### [What you are asked to do]
Transcribe the data that follows. Match it character for character.

### [Input material]
[Start of Attachment]

-- ==== Sys2Proof/Config.lean ====
section
/-! DEFINITION. What an implementation fixes and the spec leaves open: the free values, each a constant without a body. -/
namespace Sys2Proof.Config

/-- The n-th byte drawn from the entropy source or the DRBG (R17, R232): a free value. -/
opaque entropy : Nat → Byte

/-- The n-th byte whose value the spec leaves open (an event argument it does not lay out, contents it calls
unspecified): a free value. -/
opaque unstated : Nat → Byte

/-- The byte that stands in for every byte of a poisoned sector (R44 says that every byte is replaced and not with
what): a free value. -/
opaque poisonByte : Byte

/-- The BINARY32 pattern that the block's exponential of R160 gives for a BINARY32 pattern: R160 bounds its relative error
and fixes it at 0 and at −Inf, and gives no values; a free value within that bound. -/
opaque expBits : Nat → Nat

/-- The window of a node to which its origins send dispatch records, and the one to which servers send answers: R176 and
R181 send them there and say not how the window's number is known; free values. -/
opaque arrivalWindow : Nat → Nat
opaque combineWindow : Nat → Nat

/-- Whether a DEBUG_ACCESS address of the Lamplighter names key working memory or a key path (R315): the spec gives the Lamplighter no
memory map. -/
opaque keyMemory : Nat → Bool

/-- The place in a wick's scratchpads and sheets that bits [7:0] of a DEBUG_ACCESS address name (R514 does not say): 0 ACT, 1 ACC, 2 + n
sheet n, and a byte offset. -/
opaque debugPlace : Nat → Nat × Nat

/-- What is in the mask ROM and the fuses of a device (R229, R317, R444): bytes 0 to 47 the SHA-384 digest of the boot ROM, 48 +
48 * k onward the digest of firmware-signing key k, 240 to 255 the fused serial. -/
opaque romByte : Nat → Byte

/-- Whether an ML-DSA-65 signature of an image verifies under firmware-signing key `k` (R317, R318): the verification of FIPS 204
under keys that the spec does not give. -/
opaque mldsaOk : Nat → Bytes → Bytes → Bool

/-- The ML-DSA-65 signature of a message under the key pair of a seed (R242), by FIPS 204. -/
opaque mldsaSig : Bytes → Bytes → Nat → Byte

/-- The public key of the ML-DSA-65 key pair of a seed (R231), by FIPS 204: 1,952 bytes. -/
opaque mldsaPub : Bytes → Nat → Byte

/-- The part of an Alias certificate that is signed, and the whole certificate, in DER: the spec gives the certificate's contents (R229) and
not its names, serial number and dates. -/
opaque certTbs : Bytes → Bytes
opaque certDer : Bytes → Bytes → Bytes

/-- The nonce of the boot ROM's ECDSA signature over what it signs (R229), 56 B of random bits. -/
opaque certNonce : Bytes → Nat → Byte

/-- Whether the memory controller flags the n-th sector that a traffic generator reads as uncorrectable (R469, R488): no row carries that
flag. -/
opaque channelFlag : Nat → Bool

/-- Whether a unit of the block times out behind the bridge of the crash dump (R400): no row carries that. -/
opaque unitTimesOut : Nat → Bool

end Sys2Proof.Config
end

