/-- The entry of a line within its group. -/
def MetaLine.at (m : MetaLine) (pa : Nat) : MetaEntry := m.entries.getD (pa / 256 % 4) ⟨0, zeros 10⟩

/-- A line's ciphertext at the port. -/
def rawLine (s : State) (c pa : Nat) : Bytes := treads 0 s.mem.capacity (capKey c (pa / 256 * 256)) 256

/-- The plaintext of a line and whether its tag checks under key ID `k` (R47); counter 0 fails (R51). -/
def openLine (s : State) (c pa a k : Nat) (e : MetaEntry) : Bytes × Bool :=
  let key := capGcmKey k (slotKey s (capWest s c) k)
  let ks := roundKeys key
  let iv := capIv a e.counter
  let ct := rawLine s c pa
  (gcmCtr ks iv ct, e.counter ≠ 0 && (gcmTagOf ks iv (capAad k c) ct).take 10 = e.tag)

/-- A line is written under key ID `k` with a counter (R51, R52), and its metadata entry with it; the slot of the key has CAP_USED (R233),
and its tag with it (R235). -/
def sealLine (c pa a k counter : Nat) (d : Bytes) (s : State) : State :=
  let key := capGcmKey k (slotKey s (capWest s c) k)
  let ks := roundKeys key
  let iv := capIv a counter
  let ct := gcmCtr ks iv d
  let e : MetaEntry := ⟨counter, (gcmTagOf ks iv (capAad k c) ct).take 10⟩
  let g := pa / 1024
  let m := ((capAt s c).cache.find? (fun m => m.group == g)).getD ⟨g, metaOf (treads 0 s.mem.capacity (capKey c (metaAddr g)) 64), false⟩
  let s := { s with mem := { s.mem with capacity := twrites 0 s.mem.capacity (capKey c (pa / 256 * 256)) ct } }
  let s := cacheLine c { m with entries := m.entries.set (pa / 256 % 4) e, dirty := true } s
  if (slotAt s k).flags.toNat.testBit 1 then s else changeSlot k (fun x => { x with flags := x.flags ||| 2#8 }) s

/-- The parts of a line (0 to 3) that came back with their flag set. -/
def lineUe (ue : Ue) (c pa : Nat) : Option Nat :=
  ((List.range 4).map (fun i => pa / 256 * 256 + 64 * i)).find? (fun p => ue.capacity.contains (capKey c p))

/-- The part of a line that is taken as flagged on this read, an injected one included. -/
def flaggedPart (ue : Ue) (c pa addr : Nat) (s : State) : Option Nat × State :=
  let (inj, s) := injectCheck clsCapUe kindCapacity c 0 addr s
  (if inj then some (pa / 256 * 256) else lineUe ue c pa, s)

/-- A line as it is read: plaintext, status of the data (OK, or DATA_POISON for a flagged or LOST line), whether the tag
checks, and the state after. -/
structure LineRead where
  data   : Bytes
  status : Nat
  pass   : Bool
  deriving DecidableEq, Repr

/-- One line read (R55). -/
def readLine (r : Req) (ue : Ue) (c pa addr : Nat) (s : State) : LineRead × State :=
  let a := domainOf addr
  let k := effectiveKey s (keyOf addr) (.capacity c pa)
  let (m, _, s) := loadMeta r ue c pa addr s
  let e := m.at pa
  if e = lostEntry then (⟨poisonBytes 256, stDataPoison, true⟩, s)
  else
    let (flagged, s) := flaggedPart ue c pa addr s
    match flagged with
    | some p => (⟨poisonBytes 256, stDataPoison, true⟩, capUeFault r c (pa / 256 * 256) p addr s)
    | none =>
      let (inj, s) := injectCheck clsCapTag kindCapacity c 0 addr s
      let (d, ok) := openLine s c pa a k e
      (⟨d, stOk, ok && !inj⟩, s)

/-- The CAP_TAG fault of a failed tag (R52, R63). -/
def capTagFault (r : Req) (c addr : Nat) (s : State) : State :=
  recordFault { cls := clsCapTag, kind := kindCapacity, inst := c, status := stIntegrityFail, part := r.part
                master := r.master, access := r.access, addr := addr, masterId := r.masterId } s

/-- A write refused because the line's counter is at its maximum (R54). -/
def counterEndFault (r : Req) (c addr : Nat) (s : State) : State :=
  recordFault { cls := clsCounterEnd, kind := kindCapacity, inst := c, status := stCounterExhausted, part := r.part
                master := r.master, access := r.access, addr := addr, masterId := r.masterId } s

[End of Attachment]

### [Task response]
-- ==== Sys2Proof/Config.lean ====
section
/-! DEFINITION. What an implementation fixes and the spec leaves open: the free values, each a constant without a body. -/
namespace Sys2Proof.Config

/-- The n-th byte drawn from the entropy source or the DRBG (R17, R232): a free value. -/
opaque entropy : Nat → Byte

/-- The n-th byte whose value the spec leaves open (an event argument it does not lay out, contents it calls
unspecified): a free value. -/
opaque unstated : Nat → Byte

/-- The byte that stands in for every byte of a poisoned sector (R44 says that every byte is replaced and not with
what): a free value. -/
opaque poisonByte : Byte

/-- The BINARY32 pattern that the block's exponential of R160 gives for a BINARY32 pattern: R160 bounds its relative error
and fixes it at 0 and at −Inf, and gives no values; a free value within that bound. -/
opaque expBits : Nat → Nat

/-- The window of a node to which its origins send dispatch records, and the one to which servers send answers: R176 and
R181 send them there and say not how the window's number is known; free values. -/
opaque arrivalWindow : Nat → Nat
opaque combineWindow : Nat → Nat

/-- Whether a DEBUG_ACCESS address of the Lamplighter names key working memory or a key path (R315): the spec gives the Lamplighter no
memory map. -/
opaque keyMemory : Nat → Bool

/-- The place in a wick's scratchpads and sheets that bits [7:0] of a DEBUG_ACCESS address name (R514 does not say): 0 ACT, 1 ACC, 2 + n
sheet n, and a byte offset. -/
opaque debugPlace : Nat → Nat × Nat

/-- What is in the mask ROM and the fuses of a device (R229, R317, R444): bytes 0 to 47 the SHA-384 digest of the boot ROM, 48 +
48 * k onward the digest of firmware-signing key k, 240 to 255 the fused serial. -/
opaque romByte : Nat → Byte

/-- Whether an ML-DSA-65 signature of an image verifies under firmware-signing key `k` (R317, R318): the verification of FIPS 204
under keys that the spec does not give. -/
opaque mldsaOk : Nat → Bytes → Bytes → Bool

/-- The ML-DSA-65 signature of a message under the key pair of a seed (R242), by FIPS 204. -/
opaque mldsaSig : Bytes → Bytes → Nat → Byte

/-- The public key of the ML-DSA-65 key pair of a seed (R231), by FIPS 204: 1,952 bytes. -/
opaque mldsaPub : Bytes → Nat → Byte

/-- The part of an Alias certificate that is signed, and the whole certificate, in DER: the spec gives the certificate's contents (R229) and
not its names, serial number and dates. -/
opaque certTbs : Bytes → Bytes
opaque certDer : Bytes → Bytes → Bytes

/-- The nonce of the boot ROM's ECDSA signature over what it signs (R229), 56 B of random bits. -/
opaque certNonce : Bytes → Nat → Byte

/-- Whether the memory controller flags the n-th sector that a traffic generator reads as uncorrectable (R469, R488): no row carries that
flag. -/
opaque channelFlag : Nat → Bool

/-- Whether a unit of the block times out behind the bridge of the crash dump (R400): no row carries that. -/
opaque unitTimesOut : Nat → Bool

end Sys2Proof.Config
end

/-- The entry of a line within its group. -/
def MetaLine.at (m : MetaLine) (pa : Nat) : MetaEntry := m.entries.getD (pa / 256 % 4) ⟨0, zeros 10⟩

/-- A line's ciphertext at the port. -/
def rawLine (s : State) (c pa : Nat) : Bytes := treads 0 s.mem.capacity (capKey c (pa / 256 * 256)) 256

/-- The plaintext of a line and whether its tag checks under key ID `k` (R47); counter 0 fails (R51). -/
def openLine (s : State) (c pa a k : Nat) (e : MetaEntry) : Bytes × Bool :=
  let key := capGcmKey k (slotKey s (capWest s c) k)
  let ks := roundKeys key
  let iv := capIv a e.counter
  let ct := rawLine s c pa
  (gcmCtr ks iv ct, e.counter ≠ 0 && (gcmTagOf ks iv (capAad k c) ct).take 10 = e.tag)

/-- A line is written under key ID `k` with a counter (R51, R52), and its metadata entry with it; the slot of the key has CAP_USED (R233),
and its tag with it (R235). -/
def sealLine (c pa a k counter : Nat) (d : Bytes) (s : State) : State :=
  let key := capGcmKey k (slotKey s (capWest s c) k)
  let ks := roundKeys key
  let iv := capIv a counter
  let ct := gcmCtr ks iv d
  let e : MetaEntry := ⟨counter, (gcmTagOf ks iv (capAad k c) ct).take 10⟩
  let g := pa / 1024
  let m := ((capAt s c).cache.find? (fun m => m.group == g)).getD ⟨g, metaOf (treads 0 s.mem.capacity (capKey c (metaAddr g)) 64), false⟩
  let s := { s with mem := { s.mem with capacity := twrites 0 s.mem.capacity (capKey c (pa / 256 * 256)) ct } }
  let s := cacheLine c { m with entries := m.entries.set (pa / 256 % 4) e, dirty := true } s
  if (slotAt s k).flags.toNat.testBit 1 then s else changeSlot k (fun x => { x with flags := x.flags ||| 2#8 }) s

/-- The parts of a line (0 to 3) that came back with their flag set. -/
def lineUe (ue : Ue) (c pa : Nat) : Option Nat :=
  ((List.range 4).map (fun i => pa / 256 * 256 + 64 * i)).find? (fun p => ue.capacity.contains (capKey c p))

/-- The part of a line that is taken as flagged on this read, an injected one included. -/
def flaggedPart (ue : Ue) (c pa addr : Nat) (s : State) : Option Nat × State :=
  let (inj, s) := injectCheck clsCapUe kindCapacity c 0 addr s
  (if inj then some (pa / 256 * 256) else lineUe ue c pa, s)

/-- A line as it is read: plaintext, status of the data (OK, or DATA_POISON for a flagged or LOST line), whether the tag
checks, and the state after. -/
structure LineRead where
  data   : Bytes
  status : Nat
  pass   : Bool
  deriving DecidableEq, Repr

/-- One line read (R55). -/
def readLine (r : Req) (ue : Ue) (c pa addr : Nat) (s : State) : LineRead × State :=
  let a := domainOf addr
  let k := effectiveKey s (keyOf addr) (.capacity c pa)
  let (m, _, s) := loadMeta r ue c pa addr s
  let e := m.at pa
  if e = lostEntry then (⟨poisonBytes 256, stDataPoison, true⟩, s)
  else
    let (flagged, s) := flaggedPart ue c pa addr s
    match flagged with
    | some p => (⟨poisonBytes 256, stDataPoison, true⟩, capUeFault r c (pa / 256 * 256) p addr s)
    | none =>
      let (inj, s) := injectCheck clsCapTag kindCapacity c 0 addr s
      let (d, ok) := openLine s c pa a k e
      (⟨d, stOk, ok && !inj⟩, s)

/-- The CAP_TAG fault of a failed tag (R52, R63). -/
def capTagFault (r : Req) (c addr : Nat) (s : State) : State :=
  recordFault { cls := clsCapTag, kind := kindCapacity, inst := c, status := stIntegrityFail, part := r.part
                master := r.master, access := r.access, addr := addr, masterId := r.masterId } s

/-- A write refused because the line's counter is at its maximum (R54). -/
def counterEndFault (r : Req) (c addr : Nat) (s : State) : State :=
  recordFault { cls := clsCounterEnd, kind := kindCapacity, inst := c, status := stCounterExhausted, part := r.part
                master := r.master, access := r.access, addr := addr, masterId := r.masterId } s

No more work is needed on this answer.